Input records:

theorem Accounted.exec {c : Instr} {s t : State} (h : Accounted s) (he : exec c s = .next t) : Accounted t := by
  cases c
  all_goals obtain rfl : _ = t := Host.Outcome.next.inj he
  case powerOnReset pins =>
    have on : Accounted (powerOnState s pins) := .of_reset nofun rfl rfl
    dsimp only
    split
    · exact on
    · exact on.enterResetting
  case powerLoss =>
    refine h.whenPowered ?_
    repeat' split
    all_goals exact .of_reset nofun rfl rfl
  case warmResetPoint =>
    refine h.whenPowered ?_
    dsimp only
    repeat' split
    · exact .of_reset (enterStarting_returns _) (by simp; rfl) (by simp; rfl)
    · exact .of_reset h.returns rfl rfl
    · exact h
  case rstNFall =>
    refine h.whenPowered ?_
    split
    · exact Accounted.enterResetting h.frame
    · exact h
  case rstNRise =>
    have raised : Accounted { s with bridge := { s.bridge with rstN := true } } := h.frame
    refine h.whenPowered ?_
    dsimp only
    repeat' split
    · exact h
    · rename_i hw
      exact raised.enterStarting hw.1 hw.2
    · exact raised
  case restart => exact h.decodeCommand h.enterResetting
  case supplyFallAssert =>
    refine h.whenPowered ?_
    split
    · exact h
    · exact Accounted.lineAsserted h.frame
  case trip =>
    refine h.whenPowered ?_
    split
    · exact h.takeTrip
    · exact h
  case rearmDelayMet =>
    refine h.whenPowered ?_
    split
    · exact h.enterArmed
    · exact h
  case resumeDelayMet =>
    refine h.whenPowered ?_
    split
    · exact Accounted.autoResume h.frame
    · exact h
  case supplyFallDeassert | gateOpen | holdTimeout | hreqFall | frameStart | frameEnd | badCommand | arrayGrant
      | byteComplete =>
    refine h.whenPowered ?_
    repeat' split
    all_goals exact h.frame
  case status | readContext | lookup | readEvents | readFaults | getConfig | getRegion | setRegion | clearFaults =>
    refine h.decodeCommand ?_
    repeat' split
    all_goals exact h.frame
  case resume =>
    refine h.decodeCommand ?_
    split
    · exact h.resumeBridge
    · exact h
  case setConfig item value =>
    refine h.decodeCommand ?_
    split
    · exact h
    · exact Accounted.itemEffect h.frame _
  case format frames =>
    refine h.decodeCommand ?_
    repeat' split
    · exact h.enterFormatting ‹_› _
    all_goals exact h
  case openContext c =>
    refine h.decodeCommand (h.contextCommand fun hs k => ?_)
    split
    · exact h.openContext hs ‹_›
    all_goals exact h
  case commit c =>
    refine h.decodeCommand (h.contextCommand fun hs k => ?_)
    repeat' split
    case h_1.isFalse => exact h.commitContext hs
    all_goals exact h
  case abort c =>
    refine h.decodeCommand (h.contextCommand fun hs k => ?_)
    split
    case h_4 | h_5 => exact h
    all_goals exact h.abortContext hs
  case takeWork =>
    refine h.whenPowered ?_
    repeat' split
    · rename_i hw
      exact h.takeContext hw.2.1 hw.1 _
    all_goals exact h
  case hostRequest addr tag op =>
    have raised : Accounted { s with host := { s.host with hreq := true } } := h.frame
    refine h.whenPowered ?_
    dsimp only
    repeat' split
    · exact h
    · exact raised
    · exact raised.hostClaim (hostClaim_classifyRequest _ _)
  case hostReadComplete =>
    refine h.onCompletion fun t w u hu => Accounted.autoResume ?_
    repeat' split
    all_goals exact hu.frame
  case fillRead | fillWrite =>
    refine h.onCompletion fun t w u hu => ?_
    repeat' split
    all_goals exact hu.frame
  case drainWrite => exact h.onCompletion fun t w u hu => hu.departHead
  case anchorRead =>
    refine h.onCompletion fun t w u hu => ?_
    dsimp only
    repeat' split
    case h_1.isFalse.isFalse hstate _ => exact hu.judgeAnchor (by simp at hstate; exact hstate.2) _
    all_goals exact hu.frame
  case sumRead | journalWrite => exact h.onEngineCompletion fun w u hu hs => hu.frame (.inr (by simp [hs]))
  case markWrite => exact h.onEngineCompletion fun w u hu hs => hu.commitPoint
  case copyRead | applyCopyRead => exact h.onEngineCompletion fun w u hu hs => hu.frame
  case copyWrite => exact h.onEngineCompletion fun w u hu hs => hu.copyWritten hs
  case retireWrite => exact h.onEngineCompletion fun w u hu hs => hu.retireCommit
  case scanRead => exact h.onEngineCompletion fun w u hu hs => hu.scanWord hs w
  case verifyRead | applyCopyWrite => exact h.onEngineCompletion fun w u hu hs => hu.frame (.inr (by simp [hs]))
  case recoveryRetireWrite => exact h.onEngineCompletion fun w u hu hs => hu.recoveryRetired
  case formatWrite =>
    refine h.onEngineCompletion fun w u hu hs => ?_
    split
    · exact hu.formatWritten ‹_›
    · exact hu
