-- ==== Sys2Proof/WellFormed.lean ====
section
/-! DEFINITION. Well-formedness (spec/30_encoding.md). The operands of an instruction are bit vectors of exactly the
encoded width and every bit pattern of an operand byte is legal (R72), so every term of `Instr` is well formed; what can be ill
formed is an image (R91, R230) and a label name of the assembler (R86). -/

namespace Sys2Proof

/-- The operand ranges of R72, instruction by instruction. They hold of every term (`Instr.wellFormed_all` in Laws). -/
def Instr.wellFormed : Instr → Bool
  | .nop => true
  | .halt => true
  | .push imm8 => decide (imm8.toNat < 256)
  | .pop => true
  | .dup => true
  | .swap => true
  | .add => true
  | .sub => true
  | .mul => true
  | .div => true
  | .mod => true
  | .neg => true
  | .and => true
  | .or => true
  | .xor => true
  | .not => true
  | .shl => true
  | .shr => true
  | .eq => true
  | .neq => true
  | .gt => true
  | .lt => true
  | .gte => true
  | .lte => true
  | .load addr => decide (addr.toNat < 65536)
  | .store addr => decide (addr.toNat < 65536)
  | .loadInd => true
  | .storeInd => true
  | .jmp addr => decide (addr.toNat < 65536)
  | .jz addr => decide (addr.toNat < 65536)
  | .jnz addr => decide (addr.toNat < 65536)
  | .call addr => decide (addr.toNat < 65536)
  | .ret => true
  | .io op8 => decide (op8.toNat < 256)

/-- An image is a byte sequence of at most 65 536 bytes (R91, R230). -/
def imageWellFormed (image : List Byte) : Bool := decide (image.length ≤ Config.memorySize)

/-- `[A-Za-z_]` (R86). -/
def isNameStart (c : Char) : Bool :=
  decide (65 ≤ c.toNat ∧ c.toNat ≤ 90) || decide (97 ≤ c.toNat ∧ c.toNat ≤ 122) || c == '_'

/-- `[0-9]`. -/
def isDecimalDigit (c : Char) : Bool := decide (48 ≤ c.toNat ∧ c.toNat ≤ 57)

/-- A label name matches `[A-Za-z_][A-Za-z0-9_]*` and has at most 63 characters (R86). -/
def labelWellFormed : List Char → Bool
  | [] => false
  | c :: cs => isNameStart c && cs.all (fun d => isNameStart d || isDecimalDigit d) && decide (cs.length < 63)

end Sys2Proof
end

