-- ==== Sys2Proof/Laws/Memory.lean ====
section
/-! SUPPORT. Sorted lists, memory and the framebuffer: what a read gives after a write, and that every operation keeps the
canonical form. -/

namespace Sys2Proof.Machine

section Assoc
variable {β : Type}

@[simp] theorem assocFind_insert_same (k : Nat) (v : β) (l : List (Nat × β)) :
    assocFind k (assocInsert k v l) = some v := by
  induction l with
  | nil => simp [assocInsert, assocFind]
  | cons c rest ih =>
    simp only [assocInsert]
    split
    · simp [assocFind]
    · split
      · simp [assocFind]
      · rename_i h; simp [assocFind, h, ih]

theorem assocFind_insert_ne {k j : Nat} (v : β) (l : List (Nat × β)) (h : j ≠ k) :
    assocFind j (assocInsert k v l) = assocFind j l := by
  induction l with
  | nil => simp [assocInsert, assocFind, h]
  | cons c rest ih =>
    simp only [assocInsert]
    split
    · simp [assocFind, h]
    · split
      · rename_i hk; simp [assocFind, h, ← hk]
      · simp [assocFind, ih]

@[simp] theorem assocFind_erase_same (k : Nat) (l : List (Nat × β)) : assocFind k (assocErase k l) = none := by
  induction l with
  | nil => rfl
  | cons c rest ih =>
    simp only [assocErase]
    split
    · exact ih
    · rename_i h; simp [assocFind, h, ih]

theorem assocFind_erase_ne {k j : Nat} (l : List (Nat × β)) (h : j ≠ k) :
    assocFind j (assocErase k l) = assocFind j l := by
  induction l with
  | nil => rfl
  | cons c rest ih =>
    simp only [assocErase]
    split
    · rename_i hk; simp [assocFind, ih, ← hk, h]
    · simp [assocFind, ih]

/-- An entry of a list after an insertion is the new one or an old one. -/
theorem mem_assocInsert {k : Nat} {v : β} {l : List (Nat × β)} {c : Nat × β} (h : c ∈ assocInsert k v l) :
    c = (k, v) ∨ c ∈ l := by
  induction l with
  | nil => simpa [assocInsert] using h
  | cons d rest ih =>
    simp only [assocInsert] at h
    split at h
    · simpa using h
    · split at h
      · simp at h; tauto
      · simp at h; rcases h with h | h
        · exact .inr (by simp [h])
        · rcases ih h with h | h
          · exact .inl h
          · exact .inr (by simp [h])

/-- An entry of a list after an erasure is an old one. -/
theorem mem_of_mem_assocErase {k : Nat} {l : List (Nat × β)} {c : Nat × β} (h : c ∈ assocErase k l) : c ∈ l := by
  induction l with
  | nil => exact h
  | cons d rest ih =>
    simp only [assocErase] at h
    split at h
    · exact List.mem_cons_of_mem _ (ih h)
    · rcases List.mem_cons.1 h with h | h
      · exact h ▸ List.mem_cons_self
      · exact List.mem_cons_of_mem _ (ih h)

theorem assocInsert_rising {k : Nat} {v : β} {l : List (Nat × β)} (h : (l.map Prod.fst).Pairwise (· < ·)) :
    ((assocInsert k v l).map Prod.fst).Pairwise (· < ·) := by
  induction l with
  | nil => simp [assocInsert]
  | cons d rest ih =>
    obtain ⟨hd, hr⟩ := List.pairwise_cons.1 h
    simp only [assocInsert]
    split
    · rename_i hlt
      refine List.pairwise_cons.2 ⟨fun x hx => ?_, h⟩
      rcases List.mem_cons.1 hx with rfl | hx
      · exact hlt
      · exact Nat.lt_trans hlt (hd x hx)
    · split
      · rename_i hk
        exact List.pairwise_cons.2 ⟨fun x hx => hk ▸ hd x hx, hr⟩
      · refine List.pairwise_cons.2 ⟨fun x hx => ?_, ih hr⟩
        obtain ⟨c, hc, rfl⟩ := List.mem_map.1 hx
        rcases mem_assocInsert hc with rfl | hc
        · show d.1 < k; omega
        · exact hd _ (List.mem_map_of_mem hc)

theorem assocErase_rising {k : Nat} {l : List (Nat × β)} (h : (l.map Prod.fst).Pairwise (· < ·)) :
    ((assocErase k l).map Prod.fst).Pairwise (· < ·) := by
  induction l with
  | nil => exact h
  | cons d rest ih =>
    obtain ⟨hd, hr⟩ := List.pairwise_cons.1 h
    simp only [assocErase]
    split
    · exact ih hr
    · refine List.pairwise_cons.2 ⟨fun x hx => ?_, ih hr⟩
      obtain ⟨c, hc, rfl⟩ := List.mem_map.1 hx
      exact hd _ (List.mem_map_of_mem (mem_of_mem_assocErase hc))

end Assoc

/-! ### Memory -/

@[simp] theorem read_nil (a : Nat) : Memory.read [] a = 0#8 := rfl

@[simp] theorem read_write_same (m : Memory) (a : Nat) (v : Byte) : (m.write a v).read a = v := by
  unfold Memory.write Memory.read
  split
  · rename_i h; simp [h]
  · simp

theorem read_write_ne {a b : Nat} (m : Memory) (v : Byte) (h : b ≠ a) : (m.write a v).read b = m.read b := by
  unfold Memory.write Memory.read
  split
  · rw [assocFind_erase_ne _ h]
  · rw [assocFind_insert_ne _ _ h]

/-- A read after a write, at any address. -/
theorem read_write (m : Memory) (a b : Nat) (v : Byte) :
    (m.write a v).read b = if b = a then v else m.read b := by
  split
  · rename_i h; simp [h]
  · rename_i h; exact read_write_ne m v h

/-- A write inside memory keeps the canonical form. -/
theorem write_wf {m : Memory} {a : Nat} {v : Byte} (h : m.wf) (ha : a < Config.memorySize) : (m.write a v).wf := by
  unfold Memory.write
  split
  · exact ⟨assocErase_rising h.1, fun c hc => h.2 c (mem_of_mem_assocErase hc)⟩
  · rename_i hv
    refine ⟨assocInsert_rising h.1, fun c hc => ?_⟩
    rcases mem_assocInsert hc with rfl | hc
    · exact ⟨hv, ha⟩
    · exact h.2 c hc

theorem write_addr_wf {m : Memory} (a : Addr) {v : Byte} (h : m.wf) : (m.write a.toNat v).wf :=
  write_wf h a.isLt

/-- Every address of an image loaded from `a` is at or above `a`, below its end, and holds a byte other than 0. -/
theorem mem_ofBytes {a : Nat} {bs : List Byte} {c : Host.Cell} (h : c ∈ Memory.ofBytes a bs) :
    a ≤ c.1 ∧ c.1 < a + bs.length ∧ c.2 ≠ unlistedByte := by
  induction bs generalizing a with
  | nil => simp [Memory.ofBytes] at h
  | cons v rest ih =>
    simp only [Memory.ofBytes] at h
    split at h
    · obtain ⟨h1, h2, h3⟩ := ih h
      simp only [List.length_cons]
      exact ⟨by omega, by omega, h3⟩
    · rename_i hv
      rcases List.mem_cons.1 h with rfl | h
      · exact ⟨Nat.le_refl _, by simp, hv⟩
      · obtain ⟨h1, h2, h3⟩ := ih h
        simp only [List.length_cons]
        exact ⟨by omega, by omega, h3⟩

/-- An image that fits loads in canonical form. -/
theorem ofBytes_wf {a : Nat} {bs : List Byte} (h : a + bs.length ≤ Config.memorySize) : (Memory.ofBytes a bs).wf := by
  refine ⟨?_, fun c hc => ?_⟩
  · clear h
    induction bs generalizing a with
    | nil => exact List.Pairwise.nil
    | cons v rest ih =>
      simp only [Memory.ofBytes]
      split
      · exact ih
      · refine List.pairwise_cons.2 ⟨fun x hx => ?_, ih⟩
        obtain ⟨c, hc, rfl⟩ := List.mem_map.1 hx
        have := mem_ofBytes hc; omega
  · have := mem_ofBytes hc
    exact ⟨this.2.2, by omega⟩

theorem writeBytes_wf {m : Memory} {a : Nat} {bs : List Byte} (h : m.wf) : (m.writeBytes a bs).wf := by
  induction bs generalizing m a with
  | nil => exact h
  | cons v rest ih =>
    simp only [Memory.writeBytes]
    split
    · rename_i ha; exact ih (write_wf h ha)
    · exact h

/-! ### The framebuffer -/

section Pixels
variable (initial : Nat → Argb)

/-- A pixel's colour after a pixel is set. -/
theorem color_put (p : Pixels) (j k : Nat) (c : Argb) :
    (Pixels.put initial k c p).color initial j = if j = k then c else p.color initial j := by
  unfold Pixels.put Pixels.color
  split
  · rename_i hc
    split
    · rename_i hj; simp [hj, hc]
    · rename_i hj; rw [assocFind_erase_ne _ hj]
  · split
    · rename_i hj; simp [hj]
    · rename_i hj; rw [assocFind_insert_ne _ _ hj]

/-- Setting a pixel of the picture keeps the canonical form. -/
theorem put_wf {p : Pixels} {k : Nat} {c : Argb} (h : p.wf initial) (hk : k < Config.pixelCount) :
    (Pixels.put initial k c p).wf initial := by
  unfold Pixels.put
  split
  · exact ⟨assocErase_rising h.1, fun d hd => h.2 d (mem_of_mem_assocErase hd)⟩
  · rename_i hc
    refine ⟨assocInsert_rising h.1, fun d hd => ?_⟩
    rcases mem_assocInsert hd with rfl | hd
    · exact ⟨hk, hc⟩
    · exact h.2 d hd

end Pixels

/-- The index of a pixel of the picture is below the number of pixels, and only that pixel has it. -/
theorem pixelIndex_lt {x y : Nat} (h : x < Config.screenWidth ∧ y < Config.screenHeight) :
    Config.screenWidth * y + x < Config.pixelCount := by
  simp only [Config.screenWidth, Config.screenHeight, Config.pixelCount] at *; omega

/-- A pixel read after a pixel is set, at any place. -/
theorem fbRead_set (fb : Framebuffer) (x y px py : Nat) (c : Argb) :
    (fb.set x y c).read px py =
      if px = x ∧ py = y ∧ x < Config.screenWidth ∧ y < Config.screenHeight then some c else fb.read px py := by
  unfold Framebuffer.set Framebuffer.read Pixels.read
  by_cases hin : x < Config.screenWidth ∧ y < Config.screenHeight
  · rw [if_pos hin]
    by_cases hp : px < Config.screenWidth ∧ py < Config.screenHeight
    · simp only [if_pos hp, color_put]
      by_cases he : px = x ∧ py = y
      · obtain ⟨rfl, rfl⟩ := he
        simp [hin]
      · rw [if_neg (by simp only [Config.screenWidth] at *; omega), if_neg (by tauto)]
    · simp only [if_neg hp]
      rw [if_neg]
      rintro ⟨rfl, rfl, h⟩
      exact hp h
  · rw [if_neg hin, if_neg (c := px = x ∧ py = y ∧ _) (fun h => hin h.2.2)]

/-- After a `REFRESH` the display shows the framebuffer (R173). -/
@[simp] theorem shown_refreshed (h : HostContext) (fb : Framebuffer) (x y : Nat) :
    HostContext.shown { h with refreshed := some fb } x y = fb.read x y := rfl

theorem fbSet_wf {fb : Framebuffer} {x y : Nat} {c : Argb} (h : fb.wf) : (fb.set x y c).wf := by
  unfold Framebuffer.set
  split
  · rename_i hin; exact put_wf _ h (pixelIndex_lt hin)
  · exact h

theorem fbPaint_wf {fb : Framebuffer} (ps : List ((Nat × Nat) × Argb)) (h : fb.wf) : (fb.paint ps).wf := by
  induction ps with
  | nil => exact h
  | cons p rest ih => exact fbSet_wf ih

end Sys2Proof.Machine
end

Work required: What you return must be the lines above that run from the line with "by_cases hin : x" to the line with "framebuffer (R173). -/", inclusive, each copied exactly.

Exercise answer:
  by_cases hin : x < Config.screenWidth ∧ y < Config.screenHeight
  · rw [if_pos hin]
    by_cases hp : px < Config.screenWidth ∧ py < Config.screenHeight
    · simp only [if_pos hp, color_put]
      by_cases he : px = x ∧ py = y
      · obtain ⟨rfl, rfl⟩ := he
        simp [hin]
      · rw [if_neg (by simp only [Config.screenWidth] at *; omega), if_neg (by tauto)]
    · simp only [if_neg hp]
      rw [if_neg]
      rintro ⟨rfl, rfl, h⟩
      exact hp h
  · rw [if_neg hin, if_neg (c := px = x ∧ py = y ∧ _) (fun h => hin h.2.2)]

/-- After a `REFRESH` the display shows the framebuffer (R173). -/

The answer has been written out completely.